═══ Source material

/-- The queued fill starts while fewer than 256 are in flight; a good fill makes the context resident and its held packets are processed; below 64 free slots contexts are evicted until 128 are free; a released completion leaves once postmarked; the XPT commands of the pool, the TCP listeners and TLS are answered OK with their effect. Concluded to answer a next state, by constructor: contextFillStart, contextFillDone, contextEvict, completionRelease, xptSetTcpPorts, xptSetTcpParams, xptSetTls, xptSetPool, xptGetPool. -/
def Obligations.PigeonholeComplete : Prop :=
  (∀ (s : State) (c : Nat) (cs : List Nat), s.xpt.fillq = c :: cs → tabCount s.xpt.ctxs (fun _ x => x.fill = 2) < 256 → residents s + tabCount s.xpt.ctxs (fun _ x => x.fill = 2) < 8192 → s.xpt.fillAt.all (fun t => decide (t + 100 ≤ s.clk.now)) = true → exec .contextFillStart s = .next (count1 2097 (onCtx c (fun x => { x with fill := 2 }) (s.onXpt fun x => { x with fillq := cs, fillAt := some s.clk.now }))))
  ∧ (∀ (s : State) (c : Nat), (s.ctx c).fill = 2 → exec (.contextFillDone c false) s = .next ((fun t => doIf ((t.ctx c).tcp && (t.ctx c).live) (goOn c) t) (drainPend c (shadow .stateWrite 4 c (onCtx c (fun x => { x with resident := true, fill := 0, ref := true }) s)))))
  ∧ (∀ (s : State), 8128 < residents s → exec .contextEvict s = .next (evictUntil 128 s))
  ∧ (∀ (s : State) (c : Nat) (h : Held) (hs : List Held), (s.ctx c).ready = h :: hs → (s.ctx c).st = .ready → s.marked h.seq = true → (s.ctx c).resident = true → (s.ctx c).tcp = true → exec (.completionRelease c) s = .next (tcpSend c (pduBytes (s.ctx c) 24 0) h.cls { kind := .capsuleResp, a := c, b := h.cid, ws := [word h.dw0, word (h.inv.getD 0), flag 0 h.inv.isSome ||| flag 1 h.dnr, word (h.dw0 / 2 ^ 32)], ds := [h.status.ctorIdx] } (onCtx c (fun x => { x with ready := hs }) s)))
  ∧ (∀ (s : State) (p : Packet), taken 0x040B 3 0 p s = true → clean (mask 3 0 ||| mask 8 8) (p.w 4) = true → bits 15 0 (p.w 3) ≠ 0 → bits 31 16 (p.w 3) ≠ 0 → bits 15 0 (p.w 3) ≠ bits 31 16 (p.w 3) → bit 3 (p.w 4) = false → listenerClash ((s.arrived 0x040B p).onXpt fun x => { x with tports := (p.w 2).toNat, port := bits 15 0 (p.w 3), tlsPort := bits 31 16 (p.w 3), tv4 := bit 0 (p.w 4), tv6 := bit 1 (p.w 4), plain := bit 2 (p.w 4), tls := bit 3 (p.w 4) }) = false → (s.arrived 0x040B p).xpt.ctxs = [] → exec (.xptSetTcpPorts p) s = .next (answered 0x040B p [] (discChanged (syncListeners ((s.arrived 0x040B p).onXpt fun x => { x with tports := (p.w 2).toNat, port := bits 15 0 (p.w 3), tlsPort := bits 31 16 (p.w 3), tv4 := bit 0 (p.w 4), tv6 := bit 1 (p.w 4), plain := bit 2 (p.w 4), tls := bit 3 (p.w 4) })))))
  ∧ (∀ (s : State) (p : Packet), taken 0x040C 3 0 p s = true → clean (mask 13 0 ||| mask 29 16) (p.w 2) = true → clean (mask 3 0 ||| mask 16 8) (p.w 4) = true → 1500 ≤ bits 13 0 (p.w 2) → bits 13 0 (p.w 2) ≤ 9000 → 256 ≤ bits 28 16 (p.w 2) → bits 28 16 (p.w 2) ≤ 4096 → 1 ≤ bits 15 0 (p.w 3) → bits 15 0 (p.w 3) ≤ 65535 → 10 ≤ bits 31 16 (p.w 3) → bits 31 16 (p.w 3) ≤ 60000 → 3 ≤ bits 3 0 (p.w 4) → bits 3 0 (p.w 4) ≤ 15 → 1 ≤ bits 16 8 (p.w 4) → bits 16 8 (p.w 4) ≤ 256 → exec (.xptSetTcpParams p) s = .next (answered 0x040C p [] ((s.arrived 0x040C p).onXpt fun x => { x with mtu := bits 13 0 (p.w 2), rcvwin := bits 28 16 (p.w 2), ecn := bit 29 (p.w 2), rtomin := bits 15 0 (p.w 3), rtomax := bits 31 16 (p.w 3), retries := bits 3 0 (p.w 4), h2cmax := bits 16 8 (p.w 4) })))
  ∧ (∀ (s : State) (p : Packet), taken 0x040D 1 0 p s = true → clean (mask 2 0) (p.w 2) = true → bits 2 1 (p.w 2) ≠ 0 → exec (.xptSetTls p) s = .next (answered 0x040D p [] ((s.arrived 0x040D p).onXpt fun x => { x with pskke := bit 0 (p.w 2), groups := bits 2 1 (p.w 2) })))
  ∧ (∀ (s : State) (p : Packet), taken 0x040E 2 0 p s = true → clean (mask 10 0 ||| mask 17 16) (p.w 2) = true → clean (mask 16 0) (p.w 3) = true → bit 16 (p.w 2) = false → bit 17 (p.w 2) = true → 1 ≤ bits 16 0 (p.w 3) → bits 16 0 (p.w 3) ≤ 65536 → exec (.xptSetPool p) s = .next (answered 0x040E p [] ((onSub (bits 10 0 (p.w 2)) (fun x => { x with pin := false }) (s.arrived 0x040E p)).onXpt fun d => { d with srcmax := bits 16 0 (p.w 3), ctxs := tabMap d.ctxs fun _ x => if x.st != .free && decide (x.sub = bits 10 0 (p.w 2)) && x.ctrl.isSome then { x with pinned := false } else x })))
  ∧ (∀ (s : State) (p : Packet), taken 0x040F 0 0 p s = true → exec (.xptGetPool p) s = .next (answered 0x040F p ((deskXptGetPool p (s.arrived 0x040F p)).2.1) (s.arrived 0x040F p)))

══════

• [Problem to work on]: Copy all the entries verbatim.

• [Result of the task]:
/-- The queued fill starts while fewer than 256 are in flight; a good fill makes the context resident and its held packets are processed; below 64 free slots contexts are evicted until 128 are free; a released completion leaves once postmarked; the XPT commands of the pool, the TCP listeners and TLS are answered OK with their effect. Concluded to answer a next state, by constructor: contextFillStart, contextFillDone, contextEvict, completionRelease, xptSetTcpPorts, xptSetTcpParams, xptSetTls, xptSetPool, xptGetPool. -/
def Obligations.PigeonholeComplete : Prop :=
  (∀ (s : State) (c : Nat) (cs : List Nat), s.xpt.fillq = c :: cs → tabCount s.xpt.ctxs (fun _ x => x.fill = 2) < 256 → residents s + tabCount s.xpt.ctxs (fun _ x => x.fill = 2) < 8192 → s.xpt.fillAt.all (fun t => decide (t + 100 ≤ s.clk.now)) = true → exec .contextFillStart s = .next (count1 2097 (onCtx c (fun x => { x with fill := 2 }) (s.onXpt fun x => { x with fillq := cs, fillAt := some s.clk.now }))))
  ∧ (∀ (s : State) (c : Nat), (s.ctx c).fill = 2 → exec (.contextFillDone c false) s = .next ((fun t => doIf ((t.ctx c).tcp && (t.ctx c).live) (goOn c) t) (drainPend c (shadow .stateWrite 4 c (onCtx c (fun x => { x with resident := true, fill := 0, ref := true }) s)))))
  ∧ (∀ (s : State), 8128 < residents s → exec .contextEvict s = .next (evictUntil 128 s))
  ∧ (∀ (s : State) (c : Nat) (h : Held) (hs : List Held), (s.ctx c).ready = h :: hs → (s.ctx c).st = .ready → s.marked h.seq = true → (s.ctx c).resident = true → (s.ctx c).tcp = true → exec (.completionRelease c) s = .next (tcpSend c (pduBytes (s.ctx c) 24 0) h.cls { kind := .capsuleResp, a := c, b := h.cid, ws := [word h.dw0, word (h.inv.getD 0), flag 0 h.inv.isSome ||| flag 1 h.dnr, word (h.dw0 / 2 ^ 32)], ds := [h.status.ctorIdx] } (onCtx c (fun x => { x with ready := hs }) s)))
  ∧ (∀ (s : State) (p : Packet), taken 0x040B 3 0 p s = true → clean (mask 3 0 ||| mask 8 8) (p.w 4) = true → bits 15 0 (p.w 3) ≠ 0 → bits 31 16 (p.w 3) ≠ 0 → bits 15 0 (p.w 3) ≠ bits 31 16 (p.w 3) → bit 3 (p.w 4) = false → listenerClash ((s.arrived 0x040B p).onXpt fun x => { x with tports := (p.w 2).toNat, port := bits 15 0 (p.w 3), tlsPort := bits 31 16 (p.w 3), tv4 := bit 0 (p.w 4), tv6 := bit 1 (p.w 4), plain := bit 2 (p.w 4), tls := bit 3 (p.w 4) }) = false → (s.arrived 0x040B p).xpt.ctxs = [] → exec (.xptSetTcpPorts p) s = .next (answered 0x040B p [] (discChanged (syncListeners ((s.arrived 0x040B p).onXpt fun x => { x with tports := (p.w 2).toNat, port := bits 15 0 (p.w 3), tlsPort := bits 31 16 (p.w 3), tv4 := bit 0 (p.w 4), tv6 := bit 1 (p.w 4), plain := bit 2 (p.w 4), tls := bit 3 (p.w 4) })))))
  ∧ (∀ (s : State) (p : Packet), taken 0x040C 3 0 p s = true → clean (mask 13 0 ||| mask 29 16) (p.w 2) = true → clean (mask 3 0 ||| mask 16 8) (p.w 4) = true → 1500 ≤ bits 13 0 (p.w 2) → bits 13 0 (p.w 2) ≤ 9000 → 256 ≤ bits 28 16 (p.w 2) → bits 28 16 (p.w 2) ≤ 4096 → 1 ≤ bits 15 0 (p.w 3) → bits 15 0 (p.w 3) ≤ 65535 → 10 ≤ bits 31 16 (p.w 3) → bits 31 16 (p.w 3) ≤ 60000 → 3 ≤ bits 3 0 (p.w 4) → bits 3 0 (p.w 4) ≤ 15 → 1 ≤ bits 16 8 (p.w 4) → bits 16 8 (p.w 4) ≤ 256 → exec (.xptSetTcpParams p) s = .next (answered 0x040C p [] ((s.arrived 0x040C p).onXpt fun x => { x with mtu := bits 13 0 (p.w 2), rcvwin := bits 28 16 (p.w 2), ecn := bit 29 (p.w 2), rtomin := bits 15 0 (p.w 3), rtomax := bits 31 16 (p.w 3), retries := bits 3 0 (p.w 4), h2cmax := bits 16 8 (p.w 4) })))
  ∧ (∀ (s : State) (p : Packet), taken 0x040D 1 0 p s = true → clean (mask 2 0) (p.w 2) = true → bits 2 1 (p.w 2) ≠ 0 → exec (.xptSetTls p) s = .next (answered 0x040D p [] ((s.arrived 0x040D p).onXpt fun x => { x with pskke := bit 0 (p.w 2), groups := bits 2 1 (p.w 2) })))
  ∧ (∀ (s : State) (p : Packet), taken 0x040E 2 0 p s = true → clean (mask 10 0 ||| mask 17 16) (p.w 2) = true → clean (mask 16 0) (p.w 3) = true → bit 16 (p.w 2) = false → bit 17 (p.w 2) = true → 1 ≤ bits 16 0 (p.w 3) → bits 16 0 (p.w 3) ≤ 65536 → exec (.xptSetPool p) s = .next (answered 0x040E p [] ((onSub (bits 10 0 (p.w 2)) (fun x => { x with pin := false }) (s.arrived 0x040E p)).onXpt fun d => { d with srcmax := bits 16 0 (p.w 3), ctxs := tabMap d.ctxs fun _ x => if x.st != .free && decide (x.sub = bits 10 0 (p.w 2)) && x.ctrl.isSome then { x with pinned := false } else x })))
  ∧ (∀ (s : State) (p : Packet), taken 0x040F 0 0 p s = true → exec (.xptGetPool p) s = .next (answered 0x040F p ((deskXptGetPool p (s.arrived 0x040F p)).2.1) (s.arrived 0x040F p)))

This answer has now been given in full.